UN ATENTANDO SUICIDA DEJA AL MENOS 45 MUERTOS EN IRAK
Unas 50 personas murieron y otras 100 resultaron heridas a raíz de una explosión que se produjo frente a un centro de reclutamiento de la Policía de Erbil, una ciudad del Kurdistán iraquí a 350 kilómetros al norte de Bagdad.
El atentado fue tan brutal que las autoridades aún no han logrado determinar el número final de víctimas.
El gobernador de esta provincia, Nozad Hadi, confirmó por la mañana la muerte de 46 personas – 39 de ellas reclutas-, mientras que el jefe de la Marina estadounidense, James Drake, indicó que eran 50 los fallecidos y 100 los heridos.
Sin embargo, la televisión estatal iraquí y el canal Al-Arabiya dieron cifras aún más elevadas: 60 muertos y 150 heridos.
Drake también informó que había reportes contradictorios sobre la causa de la detonación: uno culpaba a un peatón con explosivos ocultos, mientras que otro adjudicaba el hecho a un vehículo cargado con una bomba.

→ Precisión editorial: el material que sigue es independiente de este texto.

/-- Failures where the decode step does not run: HOTP, which decodes nothing; HOTP_B32 with ALG = 3; B32DEC of a text one
character too long. And two where it runs: a text that does not decode, and one that does, before DIGIT_POLICY. -/
theorem witness_FailuresArePrecise :
    (∃ t, exec .hotp (pendingWord 2) = .next t ∧ t.status.fail = true ∧ decodeRuns .hotp (pendingWord 2) = false)
      ∧ (∃ t, exec .hotpB32 (withPolicy 6 6 8 3 (withText k20Text (pendingWord 3))) = .next t ∧ t.status.fail = true
        ∧ decodeRuns .hotpB32 (withPolicy 6 6 8 3 (withText k20Text (pendingWord 3))) = false)
      ∧ (∃ t, exec .b32dec ((pendingWord 1).setTextLen 193) = .next t ∧ t.status.fail = true
        ∧ decodeRuns .b32dec ((pendingWord 1).setTextLen 193) = false)
      ∧ (∃ t, exec .hotpB32 (withText (ascii "AB1") (pendingWord 3)) = .next t ∧ t.status.fail = true
        ∧ decodeRuns .hotpB32 (withText (ascii "AB1") (pendingWord 3)) = true)
      ∧ ∃ t, exec .totpB32 (withPolicy 6 8 6 0 (withText k20Text (pendingWord 5))) = .next t ∧ t.status.fail = true
        ∧ decodeRuns .totpB32 (withPolicy 6 8 6 0 (withText k20Text (pendingWord 5))) = true :=
  ⟨⟨_, rfl, by decide +kernel, by decide +kernel⟩, ⟨_, rfl, by decide +kernel, by decide +kernel⟩,
    ⟨_, rfl, by decide +kernel, by decide +kernel⟩, ⟨_, rfl, by decide +kernel, by decide +kernel⟩,
    ⟨_, rfl, by decide +kernel, by decide +kernel⟩⟩

theorem witness_CommandRegisterFrame :
    (∃ t, exec .expire (pendingWord 6) = .next t ∧ hashes .expire = false
        ∧ decodeRuns .expire (pendingWord 6) = false)
      ∧ ∃ t, exec .hotp (pendingWord 2) = .next t ∧ Instr.hotp ≠ .zeroize ∧ Instr.hotp ≠ .totp ∧ Instr.hotp ≠ .expire :=
  ⟨⟨_, rfl, rfl, by decide +kernel⟩, ⟨_, rfl, by decide, by decide, by decide⟩⟩

/-- HOTP at the byte after CODE[0..DIGITS), B32DEC at the byte after KEY, ZEROIZE at the byte after TEXT. -/
theorem witness_CommandMemoryFrame :
    (∃ t, exec .hotp (pendingWord 2) = .next t
        ∧ ¬(hashes .hotp = true ∧ t.status.fail = false
          ∧ 0x080 ≤ 0x086 ∧ 0x086 < 0x080 + (pendingWord 2).inputs.policy.digits.toNat)
        ∧ ¬((decodeRuns .hotp (pendingWord 2) = true ∨ Instr.hotp = .zeroize) ∧ 0x100 ≤ 0x086 ∧ 0x086 < 0x180))
      ∧ (∃ t, exec .b32dec (withText k20Text (pendingWord 1)) = .next t
        ∧ ¬(hashes .b32dec = true ∧ t.status.fail = false
          ∧ 0x080 ≤ 0x180 ∧ 0x180 < 0x080 + (pendingWord 1).inputs.policy.digits.toNat)
        ∧ ¬((decodeRuns .b32dec (withText k20Text (pendingWord 1)) = true ∨ Instr.b32dec = .zeroize) ∧ 0x100 ≤ 0x180 ∧ 0x180 < 0x180)
        ∧ ¬(Instr.b32dec = .zeroize ∧ 0x200 ≤ 0x180 ∧ 0x180 < 0x2C0))
      ∧ ∃ t, exec .zeroize (pendingWord 7) = .next t
        ∧ ¬((decodeRuns .zeroize (pendingWord 7) = true ∨ Instr.zeroize = .zeroize) ∧ 0x100 ≤ 0x2C0 ∧ 0x2C0 < 0x180)
        ∧ ¬(Instr.zeroize = .zeroize ∧ 0x200 ≤ 0x2C0 ∧ 0x2C0 < 0x2C0) :=
  ⟨⟨_, rfl, fun h => absurd h.2.2.2 (by decide), fun h => absurd h.2.1 (by decide)⟩,
    ⟨_, rfl, fun h => absurd h.1 (by decide), fun h => absurd h.2.2 (by decide), fun h => absurd h.1 (by decide)⟩,
    ⟨_, rfl, fun h => absurd h.2.2 (by decide), fun h => absurd h.2.2 (by decide)⟩⟩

El ataque se produjo en momentos en que muchos civiles presentaban su solicitud de trabajo para integrarse a la Policía iraquí en el centro de reclutamiento, ubicado en un edificio de dos pisos de un vecindario residencial de clase alta donde también hay un hotel Sheraton.
En un principio, el agente Shwan Mohamed dijo que el hombre con los explosivos los había detonado dentro del centro, pero luego, el capitán de Policía Othman Aziz señaló que el atacante se inmoló frente al edificio, debido a las fuertes medidas de seguridad.
Al menos siete automóviles estacionados en los alrededores quedaron destruidos por la explosión y varios edificios cercanos quedaron muy dañados.
Ambulancias y taxis llegaron al lugar para trasladar a los heridos a varios hospitales. Los centros de salud enseguida se vieron abarrotados y fue necesario en un de ellos utilizar un altavoz para informar a los parientes los nombres y números de habitación de las víctimas.
Haura Mohamed, de 37 años, dijo que acababa de dejar a su hermano Ahmed, de 32, en el centro para que solicitara empleo y se alejó conduciendo cuando se produjo la explosión. Cuando Haura volvió a toda prisa, halló a su hermano tirado en la calle, sangrando e inconsciente. Pero pronto Ahmed comenzó a dar señales de vida.
”Cargué a mi hermano en los hombros y lo llevé a un hospital cercano”, dijo Haura. El ataque en Erbil ocurre un día después de la jura del Gabinete del primer ministro Ibrahim Al Jaafari, el primer gobierno democrático en la historia del país.
El atentado es el más mortífero en Irak desde el 28 de febrero pasado, cuando 110 personas murieron y 133 resultaron heridas en un ataque suicida con coche bomba frente a otro centro de reclutamiento policial y militar en Hillah, al sur de Bagdad.